**WHAT IS REQUIRED:** Beneath this instruction is a block of data; output from it exactly the lines that run from the one containing "theorem readStation_nil (s" through the one containing "theorem readPulses_of_run (r", inclusive.

(Dataset entries)
⟨

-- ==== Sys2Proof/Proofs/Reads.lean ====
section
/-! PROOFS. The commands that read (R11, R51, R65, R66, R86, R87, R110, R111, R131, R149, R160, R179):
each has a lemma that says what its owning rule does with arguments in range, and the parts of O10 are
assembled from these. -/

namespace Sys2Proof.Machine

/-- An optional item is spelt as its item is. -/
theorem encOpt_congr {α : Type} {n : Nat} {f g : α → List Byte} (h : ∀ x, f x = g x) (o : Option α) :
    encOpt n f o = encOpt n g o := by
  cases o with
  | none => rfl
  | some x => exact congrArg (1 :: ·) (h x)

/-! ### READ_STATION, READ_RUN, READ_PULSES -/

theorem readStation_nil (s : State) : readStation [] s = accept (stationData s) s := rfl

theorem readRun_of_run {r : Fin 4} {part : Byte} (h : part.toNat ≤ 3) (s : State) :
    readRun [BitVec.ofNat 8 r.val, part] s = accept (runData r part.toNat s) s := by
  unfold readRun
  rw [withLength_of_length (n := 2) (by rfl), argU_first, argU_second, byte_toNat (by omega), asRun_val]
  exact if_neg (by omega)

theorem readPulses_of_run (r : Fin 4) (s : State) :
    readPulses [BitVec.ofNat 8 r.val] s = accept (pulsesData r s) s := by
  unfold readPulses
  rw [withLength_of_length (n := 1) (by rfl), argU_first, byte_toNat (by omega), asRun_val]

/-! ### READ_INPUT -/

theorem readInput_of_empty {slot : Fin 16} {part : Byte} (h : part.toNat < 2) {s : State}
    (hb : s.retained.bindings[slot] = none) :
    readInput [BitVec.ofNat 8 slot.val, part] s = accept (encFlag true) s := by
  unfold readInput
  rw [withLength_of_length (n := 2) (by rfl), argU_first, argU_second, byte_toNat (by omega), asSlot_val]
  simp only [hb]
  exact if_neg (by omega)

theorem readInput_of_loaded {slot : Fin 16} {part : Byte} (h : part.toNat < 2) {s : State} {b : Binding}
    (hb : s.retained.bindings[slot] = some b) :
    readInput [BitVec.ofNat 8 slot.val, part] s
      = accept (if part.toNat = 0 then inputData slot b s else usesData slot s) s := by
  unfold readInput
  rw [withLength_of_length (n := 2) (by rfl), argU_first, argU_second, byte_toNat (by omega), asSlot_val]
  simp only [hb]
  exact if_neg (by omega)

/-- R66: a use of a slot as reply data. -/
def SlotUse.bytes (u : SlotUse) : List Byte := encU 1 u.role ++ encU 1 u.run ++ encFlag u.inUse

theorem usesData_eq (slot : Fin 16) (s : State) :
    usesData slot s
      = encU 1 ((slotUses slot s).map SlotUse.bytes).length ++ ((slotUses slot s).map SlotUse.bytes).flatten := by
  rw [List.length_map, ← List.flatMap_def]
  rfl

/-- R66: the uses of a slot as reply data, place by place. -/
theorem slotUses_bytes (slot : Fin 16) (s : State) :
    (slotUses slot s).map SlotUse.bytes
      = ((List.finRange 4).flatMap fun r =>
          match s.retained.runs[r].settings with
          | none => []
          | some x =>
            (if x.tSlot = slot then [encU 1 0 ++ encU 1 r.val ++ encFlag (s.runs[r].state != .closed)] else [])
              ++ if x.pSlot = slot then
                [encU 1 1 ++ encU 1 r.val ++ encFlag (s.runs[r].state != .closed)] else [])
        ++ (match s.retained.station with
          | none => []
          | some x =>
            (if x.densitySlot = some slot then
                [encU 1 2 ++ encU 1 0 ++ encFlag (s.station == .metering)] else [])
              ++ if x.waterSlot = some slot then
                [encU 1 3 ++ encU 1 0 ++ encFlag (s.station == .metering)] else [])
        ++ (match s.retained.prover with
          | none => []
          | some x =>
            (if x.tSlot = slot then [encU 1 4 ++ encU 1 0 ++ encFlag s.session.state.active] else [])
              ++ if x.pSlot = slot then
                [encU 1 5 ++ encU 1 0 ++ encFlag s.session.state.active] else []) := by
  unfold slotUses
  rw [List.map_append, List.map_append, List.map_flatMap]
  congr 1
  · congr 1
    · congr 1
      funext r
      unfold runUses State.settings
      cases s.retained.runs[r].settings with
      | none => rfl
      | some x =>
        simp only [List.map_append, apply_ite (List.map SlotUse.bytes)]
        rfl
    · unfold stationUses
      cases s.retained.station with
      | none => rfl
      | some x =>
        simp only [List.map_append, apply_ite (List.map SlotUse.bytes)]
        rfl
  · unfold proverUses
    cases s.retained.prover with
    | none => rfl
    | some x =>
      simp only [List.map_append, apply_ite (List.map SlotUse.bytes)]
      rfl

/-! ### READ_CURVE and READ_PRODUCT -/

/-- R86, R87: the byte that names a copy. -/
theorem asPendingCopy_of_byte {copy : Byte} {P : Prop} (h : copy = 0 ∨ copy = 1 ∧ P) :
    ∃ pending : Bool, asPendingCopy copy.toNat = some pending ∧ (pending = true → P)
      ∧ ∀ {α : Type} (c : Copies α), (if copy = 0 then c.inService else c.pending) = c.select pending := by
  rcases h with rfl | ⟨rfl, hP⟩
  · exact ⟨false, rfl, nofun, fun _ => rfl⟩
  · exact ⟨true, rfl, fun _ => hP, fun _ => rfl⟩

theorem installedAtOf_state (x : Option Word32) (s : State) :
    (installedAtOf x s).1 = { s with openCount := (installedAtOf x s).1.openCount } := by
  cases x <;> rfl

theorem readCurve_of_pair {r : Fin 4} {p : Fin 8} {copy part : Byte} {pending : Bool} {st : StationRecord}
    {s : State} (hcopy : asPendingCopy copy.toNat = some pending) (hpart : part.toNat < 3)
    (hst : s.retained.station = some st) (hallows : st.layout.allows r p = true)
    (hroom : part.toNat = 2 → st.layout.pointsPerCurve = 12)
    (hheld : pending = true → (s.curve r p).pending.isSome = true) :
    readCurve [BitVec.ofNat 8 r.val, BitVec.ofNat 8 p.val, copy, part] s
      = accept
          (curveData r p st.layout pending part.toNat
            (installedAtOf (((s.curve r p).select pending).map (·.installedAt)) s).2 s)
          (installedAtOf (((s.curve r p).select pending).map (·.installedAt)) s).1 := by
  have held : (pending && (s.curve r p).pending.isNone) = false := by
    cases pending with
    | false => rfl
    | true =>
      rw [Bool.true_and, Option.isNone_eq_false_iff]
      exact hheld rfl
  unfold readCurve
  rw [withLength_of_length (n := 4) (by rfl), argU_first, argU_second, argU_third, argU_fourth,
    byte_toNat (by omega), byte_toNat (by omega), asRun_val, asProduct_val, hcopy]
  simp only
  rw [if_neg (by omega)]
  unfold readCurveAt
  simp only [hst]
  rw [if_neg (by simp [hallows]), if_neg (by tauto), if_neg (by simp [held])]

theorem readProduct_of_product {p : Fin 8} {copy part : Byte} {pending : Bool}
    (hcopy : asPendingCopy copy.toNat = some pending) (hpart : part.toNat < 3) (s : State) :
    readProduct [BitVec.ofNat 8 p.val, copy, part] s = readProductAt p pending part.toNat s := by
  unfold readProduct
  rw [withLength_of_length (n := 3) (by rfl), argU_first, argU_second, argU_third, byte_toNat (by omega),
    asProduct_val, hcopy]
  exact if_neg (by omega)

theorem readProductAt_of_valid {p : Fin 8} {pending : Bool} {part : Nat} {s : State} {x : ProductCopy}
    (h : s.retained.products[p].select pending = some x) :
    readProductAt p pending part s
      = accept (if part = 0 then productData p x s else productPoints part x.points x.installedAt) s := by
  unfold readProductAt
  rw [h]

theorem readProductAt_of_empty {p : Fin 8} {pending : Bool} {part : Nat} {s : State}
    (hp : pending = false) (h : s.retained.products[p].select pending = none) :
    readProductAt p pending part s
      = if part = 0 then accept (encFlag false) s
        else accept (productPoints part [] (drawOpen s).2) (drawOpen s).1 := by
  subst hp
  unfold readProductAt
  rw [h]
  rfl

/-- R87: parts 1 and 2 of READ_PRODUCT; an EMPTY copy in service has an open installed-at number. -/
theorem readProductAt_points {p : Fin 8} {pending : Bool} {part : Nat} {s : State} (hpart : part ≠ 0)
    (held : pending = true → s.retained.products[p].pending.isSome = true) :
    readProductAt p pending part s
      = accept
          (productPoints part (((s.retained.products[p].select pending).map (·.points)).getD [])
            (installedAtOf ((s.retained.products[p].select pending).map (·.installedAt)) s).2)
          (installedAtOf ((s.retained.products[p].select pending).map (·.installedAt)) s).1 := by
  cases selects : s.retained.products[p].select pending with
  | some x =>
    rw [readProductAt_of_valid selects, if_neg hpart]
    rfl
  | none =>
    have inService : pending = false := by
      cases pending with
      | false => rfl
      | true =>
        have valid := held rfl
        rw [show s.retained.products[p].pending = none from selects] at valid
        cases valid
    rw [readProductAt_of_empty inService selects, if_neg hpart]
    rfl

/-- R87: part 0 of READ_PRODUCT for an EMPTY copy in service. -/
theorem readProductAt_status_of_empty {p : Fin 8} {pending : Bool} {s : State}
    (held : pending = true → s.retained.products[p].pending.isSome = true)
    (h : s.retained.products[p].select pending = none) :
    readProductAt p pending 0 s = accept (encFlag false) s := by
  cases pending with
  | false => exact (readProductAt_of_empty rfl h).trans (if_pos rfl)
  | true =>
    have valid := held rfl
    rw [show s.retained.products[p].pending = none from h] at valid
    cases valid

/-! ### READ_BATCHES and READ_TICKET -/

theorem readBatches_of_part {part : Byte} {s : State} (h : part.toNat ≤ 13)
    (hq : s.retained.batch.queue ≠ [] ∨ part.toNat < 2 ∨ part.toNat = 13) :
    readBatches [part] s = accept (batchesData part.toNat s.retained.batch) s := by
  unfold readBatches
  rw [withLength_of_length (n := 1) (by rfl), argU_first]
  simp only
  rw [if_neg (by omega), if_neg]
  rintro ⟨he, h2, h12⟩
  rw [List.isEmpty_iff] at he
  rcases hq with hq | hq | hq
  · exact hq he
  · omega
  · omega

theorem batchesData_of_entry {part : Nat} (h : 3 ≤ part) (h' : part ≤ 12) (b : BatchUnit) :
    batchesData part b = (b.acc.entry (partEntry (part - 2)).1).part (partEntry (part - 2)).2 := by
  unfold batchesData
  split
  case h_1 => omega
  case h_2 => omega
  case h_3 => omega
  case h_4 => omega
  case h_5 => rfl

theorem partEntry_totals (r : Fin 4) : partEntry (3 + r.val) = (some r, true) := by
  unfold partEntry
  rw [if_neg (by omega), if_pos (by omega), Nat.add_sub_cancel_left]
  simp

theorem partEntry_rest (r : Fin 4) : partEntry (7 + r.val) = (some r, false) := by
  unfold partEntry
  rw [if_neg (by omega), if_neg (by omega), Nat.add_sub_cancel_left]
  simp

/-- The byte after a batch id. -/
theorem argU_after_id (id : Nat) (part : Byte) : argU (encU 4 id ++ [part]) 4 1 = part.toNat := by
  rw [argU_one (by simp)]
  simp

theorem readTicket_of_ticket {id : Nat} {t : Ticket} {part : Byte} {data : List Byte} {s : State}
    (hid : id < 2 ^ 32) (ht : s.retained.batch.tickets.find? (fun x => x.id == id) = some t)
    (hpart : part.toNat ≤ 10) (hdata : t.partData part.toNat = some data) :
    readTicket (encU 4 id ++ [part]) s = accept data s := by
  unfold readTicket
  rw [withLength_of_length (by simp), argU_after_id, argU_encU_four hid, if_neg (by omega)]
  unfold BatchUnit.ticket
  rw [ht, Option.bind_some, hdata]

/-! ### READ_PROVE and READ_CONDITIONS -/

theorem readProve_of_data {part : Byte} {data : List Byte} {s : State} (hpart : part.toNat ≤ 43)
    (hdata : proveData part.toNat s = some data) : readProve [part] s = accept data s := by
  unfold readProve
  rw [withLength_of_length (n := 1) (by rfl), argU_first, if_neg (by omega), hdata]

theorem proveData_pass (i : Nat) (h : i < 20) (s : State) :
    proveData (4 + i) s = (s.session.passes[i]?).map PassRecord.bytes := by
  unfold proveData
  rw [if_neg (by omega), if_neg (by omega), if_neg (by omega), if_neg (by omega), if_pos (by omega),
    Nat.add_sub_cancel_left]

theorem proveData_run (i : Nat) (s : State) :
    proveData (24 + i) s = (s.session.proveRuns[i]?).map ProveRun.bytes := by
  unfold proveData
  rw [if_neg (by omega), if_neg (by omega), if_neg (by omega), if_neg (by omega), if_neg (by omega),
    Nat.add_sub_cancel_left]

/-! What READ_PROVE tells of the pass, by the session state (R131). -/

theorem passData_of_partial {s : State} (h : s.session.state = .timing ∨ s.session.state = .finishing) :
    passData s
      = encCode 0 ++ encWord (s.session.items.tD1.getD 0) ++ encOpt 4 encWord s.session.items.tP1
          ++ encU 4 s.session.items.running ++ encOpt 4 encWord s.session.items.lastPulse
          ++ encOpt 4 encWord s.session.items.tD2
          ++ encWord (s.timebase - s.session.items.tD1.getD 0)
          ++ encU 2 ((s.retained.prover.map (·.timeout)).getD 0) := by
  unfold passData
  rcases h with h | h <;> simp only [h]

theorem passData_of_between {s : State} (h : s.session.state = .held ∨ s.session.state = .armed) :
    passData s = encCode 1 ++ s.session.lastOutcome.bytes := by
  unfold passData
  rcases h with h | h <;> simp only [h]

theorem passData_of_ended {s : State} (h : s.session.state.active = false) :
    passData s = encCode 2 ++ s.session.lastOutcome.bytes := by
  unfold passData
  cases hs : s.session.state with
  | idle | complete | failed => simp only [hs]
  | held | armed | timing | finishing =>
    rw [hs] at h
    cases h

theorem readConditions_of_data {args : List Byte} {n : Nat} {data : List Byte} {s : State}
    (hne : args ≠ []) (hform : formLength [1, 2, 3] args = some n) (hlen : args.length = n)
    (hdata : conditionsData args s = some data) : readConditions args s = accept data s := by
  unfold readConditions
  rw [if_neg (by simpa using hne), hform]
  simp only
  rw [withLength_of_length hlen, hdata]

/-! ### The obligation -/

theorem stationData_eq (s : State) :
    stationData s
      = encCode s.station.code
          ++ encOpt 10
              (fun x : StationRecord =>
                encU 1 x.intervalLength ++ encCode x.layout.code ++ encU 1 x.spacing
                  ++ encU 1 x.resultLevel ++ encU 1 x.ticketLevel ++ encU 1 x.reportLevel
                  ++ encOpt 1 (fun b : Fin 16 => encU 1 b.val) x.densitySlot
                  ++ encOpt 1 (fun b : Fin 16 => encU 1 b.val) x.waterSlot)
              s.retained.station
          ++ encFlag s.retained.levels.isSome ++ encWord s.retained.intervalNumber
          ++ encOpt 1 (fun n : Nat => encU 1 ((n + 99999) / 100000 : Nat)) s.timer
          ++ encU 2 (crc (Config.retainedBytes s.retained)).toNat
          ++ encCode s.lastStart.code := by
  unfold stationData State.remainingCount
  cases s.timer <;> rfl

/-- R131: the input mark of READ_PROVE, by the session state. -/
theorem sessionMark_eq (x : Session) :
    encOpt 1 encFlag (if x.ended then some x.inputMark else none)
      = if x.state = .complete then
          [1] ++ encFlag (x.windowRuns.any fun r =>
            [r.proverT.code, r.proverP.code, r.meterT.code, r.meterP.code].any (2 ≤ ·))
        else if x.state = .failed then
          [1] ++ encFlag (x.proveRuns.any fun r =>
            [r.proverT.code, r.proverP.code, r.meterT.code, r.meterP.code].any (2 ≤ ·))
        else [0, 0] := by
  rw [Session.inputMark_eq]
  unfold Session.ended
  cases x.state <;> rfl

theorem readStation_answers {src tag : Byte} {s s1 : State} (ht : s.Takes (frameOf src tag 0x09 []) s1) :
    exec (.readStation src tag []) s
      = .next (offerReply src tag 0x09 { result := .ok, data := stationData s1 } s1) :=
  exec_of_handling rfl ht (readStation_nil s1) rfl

⟩

**REPLY:**
theorem readStation_nil (s : State) : readStation [] s = accept (stationData s) s := rfl

theorem readRun_of_run {r : Fin 4} {part : Byte} (h : part.toNat ≤ 3) (s : State) :
    readRun [BitVec.ofNat 8 r.val, part] s = accept (runData r part.toNat s) s := by
  unfold readRun
  rw [withLength_of_length (n := 2) (by rfl), argU_first, argU_second, byte_toNat (by omega), asRun_val]
  exact if_neg (by omega)

theorem readPulses_of_run (r : Fin 4) (s : State) :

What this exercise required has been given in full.